将字符串解析为字典列表

Question

I have a string that looks like this: 我有一个看起来像这样的字符串：

POLYGON ((148210.445767647 172418.761192525, 148183.930888667 172366.054787545, 148183.866770629 172365.316772032, 148184.328078148 172364.737139913, 148220.543522168 172344.042601933, 148221.383518338 172343.971823159), (148221.97916844 172344.568316375, 148244.61381946 172406.651932395, 148244.578100039 172407.422441673, 148244.004662562 172407.938319453, 148211.669446582 172419.255646473, 148210.631989339 172419.018894911, 148210.445767647 172418.761192525))

I can easily strip POLYGON out of the string to focus on the numbers but I'm kinda wondering what would be the easiest/best way to parse this string into a list of dict. 我可以轻松地从字符串中删除POLYGON来关注数字，但是我有点想知道将字符串解析为字典列表的最简单/最佳方法是什么。

The first parenthesis (right after POLYGON) indicates that multiple elements can be provided (separated by a comma , ). 第一个括号（POLYGON后右）表示多个元件可被提供（由逗号分隔, ）。

So each pair of numbers is to supposed to be x and y . 因此，每对数字应该是x和y 。

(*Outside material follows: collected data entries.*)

-- ==== Sys2Proof/Laws/Ops.lean ====
section
/-! SUPPORT. What the named operations of Machine/Ops.lean do: fields of registers, parts of the state, and bytes of memory
after each update. -/

namespace Sys2Proof

/-- A number with a field replaced, cut at the field's bounds. -/
theorem withField_eq (x lo n v : Nat) :
    withField x lo n v = x % 2 ^ lo + v % 2 ^ n * 2 ^ lo + x / 2 ^ (lo + n) * 2 ^ (lo + n) := by
  unfold withField fieldOf
  have h1 := Nat.div_add_mod x (2 ^ lo)
  have h2 := Nat.div_add_mod (x / 2 ^ lo) (2 ^ n)
  have h3 : x / 2 ^ lo / 2 ^ n = x / 2 ^ (lo + n) := by rw [Nat.div_div_eq_div_mul, Nat.pow_add]
  rw [h3] at h2
  have h4 : x = x % 2 ^ lo + (x / 2 ^ lo % 2 ^ n) * 2 ^ lo + x / 2 ^ (lo + n) * 2 ^ (lo + n) := by
    calc x = 2 ^ lo * (x / 2 ^ lo) + x % 2 ^ lo := h1.symm
      _ = 2 ^ lo * (2 ^ n * (x / 2 ^ (lo + n)) + x / 2 ^ lo % 2 ^ n) + x % 2 ^ lo := by rw [h2]
      _ = x % 2 ^ lo + (x / 2 ^ lo % 2 ^ n) * 2 ^ lo + x / 2 ^ (lo + n) * 2 ^ (lo + n) := by rw [Nat.pow_add]; ring
  omega

theorem withField_lt {x lo n w : Nat} (v : Nat) (hx : x < 2 ^ w) (h : lo + n ≤ w) : withField x lo n v < 2 ^ w := by
  rw [withField_eq]
  have h1 : x % 2 ^ lo < 2 ^ lo := Nat.mod_lt _ (Nat.two_pow_pos lo)
  have h2 : v % 2 ^ n < 2 ^ n := Nat.mod_lt _ (Nat.two_pow_pos n)
  have h3 : x / 2 ^ (lo + n) < 2 ^ (w - (lo + n)) := by
    rw [Nat.div_lt_iff_lt_mul (Nat.two_pow_pos _), ← Nat.pow_add]
    rwa [Nat.sub_add_cancel h]
  have h4 : v % 2 ^ n * 2 ^ lo + 2 ^ lo ≤ 2 ^ (lo + n) := by
    rw [Nat.pow_add]
    calc v % 2 ^ n * 2 ^ lo + 2 ^ lo = (v % 2 ^ n + 1) * 2 ^ lo := by ring
      _ ≤ 2 ^ n * 2 ^ lo := Nat.mul_le_mul_right _ h2
      _ = 2 ^ lo * 2 ^ n := Nat.mul_comm _ _
  have h5 : x / 2 ^ (lo + n) * 2 ^ (lo + n) + 2 ^ (lo + n) ≤ 2 ^ w := by
    calc x / 2 ^ (lo + n) * 2 ^ (lo + n) + 2 ^ (lo + n) = (x / 2 ^ (lo + n) + 1) * 2 ^ (lo + n) := by ring
      _ ≤ 2 ^ (w - (lo + n)) * 2 ^ (lo + n) := Nat.mul_le_mul_right _ h3
      _ = 2 ^ w := by rw [← Nat.pow_add, Nat.sub_add_cancel h]
  omega

/-- The field that was replaced. -/
theorem fieldOf_withField_same (x lo n v : Nat) : fieldOf (withField x lo n v) lo n = v % 2 ^ n := by
  rw [withField_eq]; unfold fieldOf
  have e : x % 2 ^ lo + v % 2 ^ n * 2 ^ lo + x / 2 ^ (lo + n) * 2 ^ (lo + n) =
      x % 2 ^ lo + 2 ^ lo * (v % 2 ^ n + 2 ^ n * (x / 2 ^ (lo + n))) := by rw [Nat.pow_add]; ring
  rw [e, Nat.add_mul_div_left _ _ (Nat.two_pow_pos lo), Nat.div_eq_of_lt (Nat.mod_lt _ (Nat.two_pow_pos lo)), Nat.zero_add,
    Nat.add_mul_mod_self_left, Nat.mod_mod]

/-- The bits of a number with a field replaced. -/
theorem testBit_withField (x lo n v i : Nat) :
    (withField x lo n v).testBit i = if lo ≤ i ∧ i < lo + n then v.testBit (i - lo) else x.testBit i := by
  have e : withField x lo n v = 2 ^ lo * (2 ^ n * (x / 2 ^ (lo + n)) + v % 2 ^ n) + x % 2 ^ lo := by
    rw [withField_eq, Nat.pow_add]; ring
  rw [e, Nat.testBit_two_pow_mul_add _ (Nat.mod_lt _ (Nat.two_pow_pos lo)),
    Nat.testBit_two_pow_mul_add _ (Nat.mod_lt _ (Nat.two_pow_pos n)), Nat.testBit_mod_two_pow, Nat.testBit_mod_two_pow,
    Nat.testBit_div_two_pow]
  by_cases h1 : i < lo
  · simp [h1, Nat.not_le.mpr h1]
  · by_cases h2 : i - lo < n
    · simp [h1, h2, Nat.le_of_not_lt h1, show i < lo + n by omega]
    · have h3 : i - lo - n + (lo + n) = i := by omega
      simp [h1, h2, show ¬ i < lo + n by omega, h3]

/-- A field apart from the one that was replaced. -/
theorem fieldOf_withField_apart {lo n lo' n' : Nat} (x v : Nat) (h : lo' + n' ≤ lo ∨ lo + n ≤ lo') :
    fieldOf (withField x lo n v) lo' n' = fieldOf x lo' n' := by
  unfold fieldOf
  apply Nat.eq_of_testBit_eq
  intro i
  rw [Nat.testBit_mod_two_pow, Nat.testBit_mod_two_pow, Nat.testBit_div_two_pow, Nat.testBit_div_two_pow, testBit_withField]
  by_cases hi : i < n'
  · have : ¬ (lo ≤ i + lo' ∧ i + lo' < lo + n) := by omega
    simp [hi, this]
  · simp [hi]

theorem fieldOf_lt (x lo n : Nat) : fieldOf x lo n < 2 ^ n := Nat.mod_lt _ (Nat.two_pow_pos n)

namespace Machine

variable (s : State)

/-! ## Registers -/

@[simp] theorem State.regWord_setRegWord (a : Nat) (w : Word) : (s.setRegWord a w).regWord a = w :=
  mget_mset_same _ _ _ _

theorem State.regWord_setRegWord_other {a b : Nat} (w : Word) (h : b ≠ a) : (s.setRegWord a w).regWord b = s.regWord b :=
  mget_mset_other _ _ _ h

@[simp] theorem State.actWord_setActWord (a : Nat) (w : Word) : (s.setActWord a w).actWord a = w :=
  mget_mset_same _ _ _ _

theorem State.actWord_setActWord_other {a b : Nat} (w : Word) (h : b ≠ a) : (s.setActWord a w).actWord b = s.actWord b :=
  mget_mset_other _ _ _ h

/-- The stored word after a field's update. -/
theorem State.regWord_put (f : Fld) (v : Nat) (hf : f.lo + f.n ≤ 32) :
    ((s.put f v).regWord f.addr).toNat = withField (s.regWord f.addr).toNat f.lo f.n v := by
  unfold State.put
  rw [State.regWord_setRegWord, BitVec.toNat_ofNat]
  exact Nat.mod_eq_of_lt (withField_lt v (s.regWord f.addr).isLt hf)

/-- A field reads as what was put there. -/
theorem State.get_put (f : Fld) (v : Nat) (hf : f.lo + f.n ≤ 32) : (s.put f v).get f = v % 2 ^ f.n := by
  unfold State.get
  rw [State.regWord_put s f v hf, fieldOf_withField_same]

/-- A field of another register reads as before. -/
theorem State.get_put_other {f g : Fld} (v : Nat) (h : g.addr ≠ f.addr) : (s.put f v).get g = s.get g := by
  unfold State.get State.put
  rw [State.regWord_setRegWord_other _ _ h]

/-- Another field of the same register reads as before. -/
theorem State.get_put_apart {f g : Fld} (v : Nat) (ha : g.addr = f.addr) (hf : f.lo + f.n ≤ 32)
    (h : g.lo + g.n ≤ f.lo ∨ f.lo + f.n ≤ g.lo) : (s.put f v).get g = s.get g := by
  unfold State.get
  rw [ha, State.regWord_put s f v hf, fieldOf_withField_apart _ _ h]

/-- Active values do not see a put. -/
@[simp] theorem State.active_put (f g : Fld) (v : Nat) : (s.put f v).active g = s.active g := rfl

/-- Stored values do not see a change of active values. -/
@[simp] theorem State.get_putActive (f g : Fld) (v : Nat) : (s.putActive f v).get g = s.get g := rfl

/-- An active field reads as what was put there. -/
theorem State.active_putActive (f : Fld) (v : Nat) (hf : f.lo + f.n ≤ 32) :
    (s.putActive f v).active f = v % 2 ^ f.n := by
  unfold State.active State.putActive
  rw [State.actWord_setActWord, BitVec.toNat_ofNat,
    Nat.mod_eq_of_lt (withField_lt v (s.actWord f.addr).isLt hf), fieldOf_withField_same]

/-! ## Parts of the state -/

@[simp] theorem State.ctx_setCtx (c : Nat) (x : Ctx) : (s.setCtx c x).ctx c = x := mget_mset_same _ _ _ _
theorem State.ctx_setCtx_other {c d : Nat} (x : Ctx) (h : d ≠ c) : (s.setCtx c x).ctx d = s.ctx d := mget_mset_other _ _ _ h
@[simp] theorem State.tile_setTile (t : Nat) (x : TileSt) : (s.setTile t x).tile t = x := mget_mset_same _ _ _ _
theorem State.tile_setTile_other {t u : Nat} (x : TileSt) (h : u ≠ t) : (s.setTile t x).tile u = s.tile u :=
  mget_mset_other _ _ _ h
@[simp] theorem State.wave_setWave (w : Nat) (x : WavSt) : (s.setWave w x).wave w = x := mget_mset_same _ _ _ _
theorem State.wave_setWave_other {w v : Nat} (x : WavSt) (h : v ≠ w) : (s.setWave w x).wave v = s.wave v :=
  mget_mset_other _ _ _ h
@[simp] theorem State.group_setGroup (g : Nat) (x : GrpSt) : (s.setGroup g x).group g = x := mget_mset_same _ _ _ _
theorem State.group_setGroup_other {g k : Nat} (x : GrpSt) (h : k ≠ g) : (s.setGroup g x).group k = s.group k :=
  mget_mset_other _ _ _ h
@[simp] theorem State.capture_setCapture (c : Nat) (x : CapSt) : (s.setCapture c x).capture c = x := mget_mset_same _ _ _ _
theorem State.capture_setCapture_other {c d : Nat} (x : CapSt) (h : d ≠ c) : (s.setCapture c x).capture d = s.capture d :=
  mget_mset_other _ _ _ h
@[simp] theorem State.latches_setLatches (t : Nat) (x : Latches) : (s.setLatches t x).latches t = x := mget_mset_same _ _ _ _
theorem State.latches_setLatches_other {t u : Nat} (x : Latches) (h : u ≠ t) : (s.setLatches t x).latches u = s.latches u :=
  mget_mset_other _ _ _ h
@[simp] theorem State.store_setStore (i : Nat) (x : Storage) : (s.setStore i x).store i = x := mget_mset_same _ _ _ _
theorem State.store_setStore_other {i j : Nat} (x : Storage) (h : j ≠ i) : (s.setStore i x).store j = s.store j :=
  mget_mset_other _ _ _ h
@[simp] theorem State.seg_setSeg (h : Nat) (x : Seg) : (s.setSeg h x).seg h = some x := mfind_mins_same _ _ _
theorem State.seg_setSeg_other {h k : Nat} (x : Seg) (e : k ≠ h) : (s.setSeg h x).seg k = s.seg k := mfind_mins_other _ _ e

/-! ## Iteration -/

/-- A property that f keeps is kept by f applied to each of 0 to n − 1. -/
theorem forUpto_keeps {P : State → Prop} {f : State → Nat → State} (hf : ∀ s k, P s → P (f s k)) (n : Nat) {s : State}
    (h : P s) : P (forUpto f n s) := by
  induction n with
  | zero => exact h
  | succ n ih => exact hf _ _ ih

/-- A property that f keeps is kept by f applied to each element of a list. -/
theorem forEach_keeps {α : Type} {P : State → Prop} {f : State → α → State} (hf : ∀ s a, P s → P (f s a)) (l : List α)
    {s : State} (h : P s) : P (forEach f l s) := by
  induction l generalizing s with
  | nil => exact h
  | cons a l ih => exact ih (hf _ _ h)

/-! ## Memory -/

@[simp] theorem State.readByte_writeByte (a : Nat) (b : BitVec 8) : (s.writeByte a b).readByte a = some b :=
  mfind_mins_same _ _ _

theorem State.readByte_writeByte_other {a c : Nat} (b : BitVec 8) (h : c ≠ a) :
    (s.writeByte a b).readByte c = s.readByte c := mfind_mins_other _ _ h

/-- A byte outside the last n bytes of a word reads as before their write. -/
theorem State.readByte_writeBytes_other {sid off c : Nat} (v : Nat) (n : Nat)
    (h : ∀ k, k < 9 → c ≠ byteAddr sid off k) : (s.writeBytes sid off v n).readByte c = s.readByte c := by
  induction n generalizing s v with
  | zero => rfl
  | succ n ih =>
    unfold State.writeBytes
    rw [ih, State.readByte_writeByte_other _ _ (h _ (by omega))]

/-- A byte outside a written word reads as before. -/
theorem State.readByte_writeWord_other {sid off c : Nat} (w : Word72) (h : ∀ k, k < 9 → c ≠ byteAddr sid off k) :
    (s.writeWord sid off w).readByte c = s.readByte c := State.readByte_writeBytes_other s _ 9 h

/-- Bytes before the last n of a word read as before their write. -/
theorem State.readByte_writeBytes_before (sid off v n k : Nat) (hn : n ≤ 9) (hk : k + n < 9 ∨ k + n = 8) :
    (s.writeBytes sid off v n).readByte (byteAddr sid off k) = s.readByte (byteAddr sid off k) := by
  induction n generalizing s v with
  | zero => rfl
  | succ n ih =>
    unfold State.writeBytes
    rw [ih _ _ (by omega) (by omega), State.readByte_writeByte_other]
    unfold byteAddr; omega

/-- The last n bytes of a word read as they were written. -/
theorem State.readBytes_writeBytes (sid off v n : Nat) (hn : n ≤ 9) :
    (s.writeBytes sid off v n).readBytes sid off n = some (v % 256 ^ n) := by
  induction n generalizing s v with
  | zero => simp [State.readBytes, Nat.mod_one]
  | succ n ih =>
    unfold State.readBytes State.writeBytes
    rw [ih _ _ (by omega), State.readByte_writeBytes_before _ _ _ _ _ _ (by omega) (by omega), State.readByte_writeByte]
    have h1 : v % 256 + 256 * (v / 256 % 256 ^ n) = v % 256 ^ (n + 1) := by
      rw [Nat.pow_succ', Nat.mod_mul]
    simp [← h1]

/-- A word reads as it was written. -/
theorem State.readWord_writeWord (sid off : Nat) (w : Word72) : (s.writeWord sid off w).readWord sid off = w := by
  unfold State.readWord State.writeWord
  rw [State.readBytes_writeBytes _ _ _ _ _ (Nat.le_refl 9)]
  have h : w.toNat % 256 ^ 9 = w.toNat := Nat.mod_eq_of_lt w.isLt
  rw [h]
  simp

/-- The bytes of another word read as before. -/
theorem State.readBytes_writeWord_other {sid off sid' off' : Nat} (w : Word72) (n : Nat)
    (h : sid' * 2 ^ 34 + off' ≠ sid * 2 ^ 34 + off) (hn : n ≤ 9) :
    (s.writeWord sid off w).readBytes sid' off' n = s.readBytes sid' off' n := by
  induction n with
  | zero => simp only [State.readBytes]
  | succ n ih =>
    have hb : ((s.writeWord sid off w).readByte (byteAddr sid' off' (8 - n))) = s.readByte (byteAddr sid' off' (8 - n)) :=
      State.readByte_writeWord_other _ _ (fun k hk => by unfold byteAddr; omega)
    simp only [State.readBytes, hb, ih (by omega)]

/-- Another word reads as before. -/
theorem State.readWord_writeWord_other {sid off sid' off' : Nat} (w : Word72)
    (h : sid' * 2 ^ 34 + off' ≠ sid * 2 ^ 34 + off) : (s.writeWord sid off w).readWord sid' off' = s.readWord sid' off' := by
  unfold State.readWord
  rw [State.readBytes_writeWord_other _ _ _ h (Nat.le_refl 9)]

/-- A write of a byte keeps the canonical form. -/
theorem State.writeByte_wf {s : State} (a : Nat) (b : BitVec 8) (h : Memory.wf s.mem = true) :
    Memory.wf (s.writeByte a b).mem = true := msorted_mins b h (Nat.zero_le a)

theorem State.writeBytes_wf {s : State} (sid off v n : Nat) (h : Memory.wf s.mem = true) :
    Memory.wf (s.writeBytes sid off v n).mem = true := by
  induction n generalizing s v with
  | zero => exact h
  | succ n ih => exact ih _ (State.writeByte_wf _ _ h)

/-- A write of a word keeps the canonical form. -/
theorem State.writeWord_wf {s : State} (sid off : Nat) (w : Word72) (h : Memory.wf s.mem = true) :
    Memory.wf (s.writeWord sid off w).mem = true := State.writeBytes_wf _ _ _ 9 h

end Machine

end Sys2Proof
end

I'd like to parse this string to end up with the following data structure (using python 2.7 ): 我想解析此字符串以得到以下数据结构（使用python 2.7 ）：

list [ //list of polygons
  list [ //polygon n°1
    dict { //polygon n°1's first point
      'x': 148210.445767647, //first number
      'y': 172418.761192525 //second number
    },
    dict { //polygon n°1's second point
      'x': 148183.930888667,
      'y': 148183.930888667
    },
    ... // rest of polygon n°1's points
  ], //end of polygon n°1
  list [ // polygon n°2
    dict { // polygon n°2's first point
      'x': 148221.9791684,
      'y': 172344.568316375
    },
    ... // rest of polygon n°2's points
  ] // end of polygon n°2
] // end of list of polygons

Polygons' number of points is virtually infinite. 多边形的点数实际上是无限的。
Each point's numbers are separated by a blank. 每个点的数字用空格分隔。

Do you guys know a way to do this in a loop or any recursive way ? 你们知道循环执行此方法还是任何递归方法？

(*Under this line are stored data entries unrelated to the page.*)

theorem State.evalPin_moves {s : State} {x1 : ℕ} {x2 : VCyc} {x3 : ℕ} {x4 : ℕ} {x5 : ℕ} {u : State} {y : VCyc} (h :
    State.evalPin s x1 x2 x3 x4 x5 = (u, y)) :
    s.moves u [.regs, .evt, .grp] := by
  have e : (State.evalPin s x1 x2 x3 x4 x5).1 = u := by rw [h]
  rw [← e]; exact State.evalPin_moves1

theorem State.evalPins_moves1 {s : State} {x1 : ℕ} {x2 : VCyc} {x3 : ℕ} {x4 : ℕ} {x5 : List ℕ} :
    s.moves (State.evalPins s x1 x2 x3 x4 x5).1 [.regs, .evt, .grp] := by
  fun_induction State.evalPins s x1 x2 x3 x4 x5
  exact State.moves_refl
  refine State.moves_of (V := [.regs, .evt, .grp]) (by assumption) (fun _ h => h) ?_
  exact State.moves_of State.evalPin_moves1 (by decide) State.moves_refl

theorem State.evalPins_moves {s : State} {x1 : ℕ} {x2 : VCyc} {x3 : ℕ} {x4 : ℕ} {x5 : List ℕ} {u : State} {y : VCyc}
    (h : State.evalPins s x1 x2 x3 x4 x5 = (u, y)) :
    s.moves u [.regs, .evt, .grp] := by
  have e : (State.evalPins s x1 x2 x3 x4 x5).1 = u := by rw [h]
  rw [← e]; exact State.evalPins_moves1

theorem State.evalVec_moves {s : State} {x1 : ℕ} {x2 : ℕ} :
    s.moves (State.evalVec s x1 x2) [.regs, .evt, .grp] := by
  unfold State.evalVec
  split
  exact State.moves_refl
  apply State.moves_ite ?_ ?_
  exact State.moves_refl
  refine State.moves_of State.setGroup_moves (by decide) ?_
  exact State.moves_of State.evalPins_moves1 (by decide) State.moves_refl

theorem State.endVec_moves {s : State} {x1} {x2} :
    s.moves (State.endVec s x1 x2) [.regs, .stores, .mem, .evt, .grp, .cap, .mc] := by
  unfold State.endVec
  extract_lets +onlyGivenNames x
  refine (fun (hx : s.moves x [.regs, .stores, .mem, .evt, .grp, .cap, .mc]) => ?_) ?_
  on_goal 2 => unfold x
  clear_value x
  split
  assumption
  extract_lets +onlyGivenNames x
  clear_value x
  extract_lets +onlyGivenNames x
  refine (fun (hx : s.moves x [.regs, .stores, .mem, .evt, .grp, .cap, .mc]) => ?_) ?_
  on_goal 2 => unfold x
  clear_value x
  extract_lets +onlyGivenNames x
  refine (fun (hx : s.moves x [.regs, .stores, .mem, .evt, .grp, .cap, .mc]) => ?_) ?_
  on_goal 2 => unfold x
  clear_value x
  apply State.moves_ite ?_ ?_
  extract_lets +onlyGivenNames x
  refine (fun (hx : s.moves x [.regs, .stores, .mem, .evt, .grp, .cap, .mc]) => ?_) ?_
  on_goal 2 => unfold x
  clear_value x
  split
  apply State.moves_ite ?_ ?_
  exact State.moves_of State.recEnd_moves (by decide) (by assumption)
  assumption
  assumption
  exact State.moves_of State.recUnit_moves (by decide) (by assumption)
  assumption
  split
  assumption
  exact State.moves_of State.failCycle_moves (by decide) (by assumption)
  exact State.moves_of State.setGroup_moves (by decide) (by assumption)
  exact State.moves_of State.evalVec_moves (by decide) State.moves_refl

theorem State.startVec_moves {s : State} {x1 : ℕ} {x2 : ℕ} {x3 : ℕ} {x4 : ℕ} {x5 : Word72} {x6 : Bool} :
    s.moves (State.startVec s x1 x2 x3 x4 x5 x6) [.regs, .grp] := by
  unfold State.startVec
  apply State.moves_ite ?_ ?_
  refine State.moves_of State.put_moves (by decide) ?_
  refine State.moves_of State.setGroup_moves (by decide) ?_
  exact State.moves_of State.put64_moves (by decide) State.moves_refl
  refine State.moves_of State.setGroup_moves (by decide) ?_
  exact State.moves_of State.put64_moves (by decide) State.moves_refl

theorem State.poisonPlayed_moves {s : State} :
    s.moves (State.poisonPlayed s) [.regs, .mon] := by
  unfold State.poisonPlayed
  refine State.moves_of State.monMark_moves (by decide) ?_
  refine State.moves_of State.put_moves (by decide) ?_
  exact State.moves_of State.bump_moves (by decide) State.moves_refl

theorem State.fetchWord_moves {s : State} {x1} {x2} {x3} :
    s.moves (State.fetchWord s x1 x2 x3) [.mc] := by
  unfold State.fetchWord
  apply State.moves_ite ?_ ?_
  exact State.moves_refl
  exact State.moves_of State.lineUse_moves (by decide) State.moves_refl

PS: I'm kind of a python beginner (only a few months under my belt) so don't hesitate to explain in details. PS：我是一个python初学者（仅几个月的经验），所以请随时详细解释。 Thank you! 谢谢！

Answer 1

The data structure you have defining your Polygon object looks very similar to a python tuple declaration. 定义Polygon对象的数据结构看起来非常类似于python元组声明。 One option, albeit a bit hacky would be to use python's AST parser . 一个选项（尽管有点棘手）是使用python的AST解析器。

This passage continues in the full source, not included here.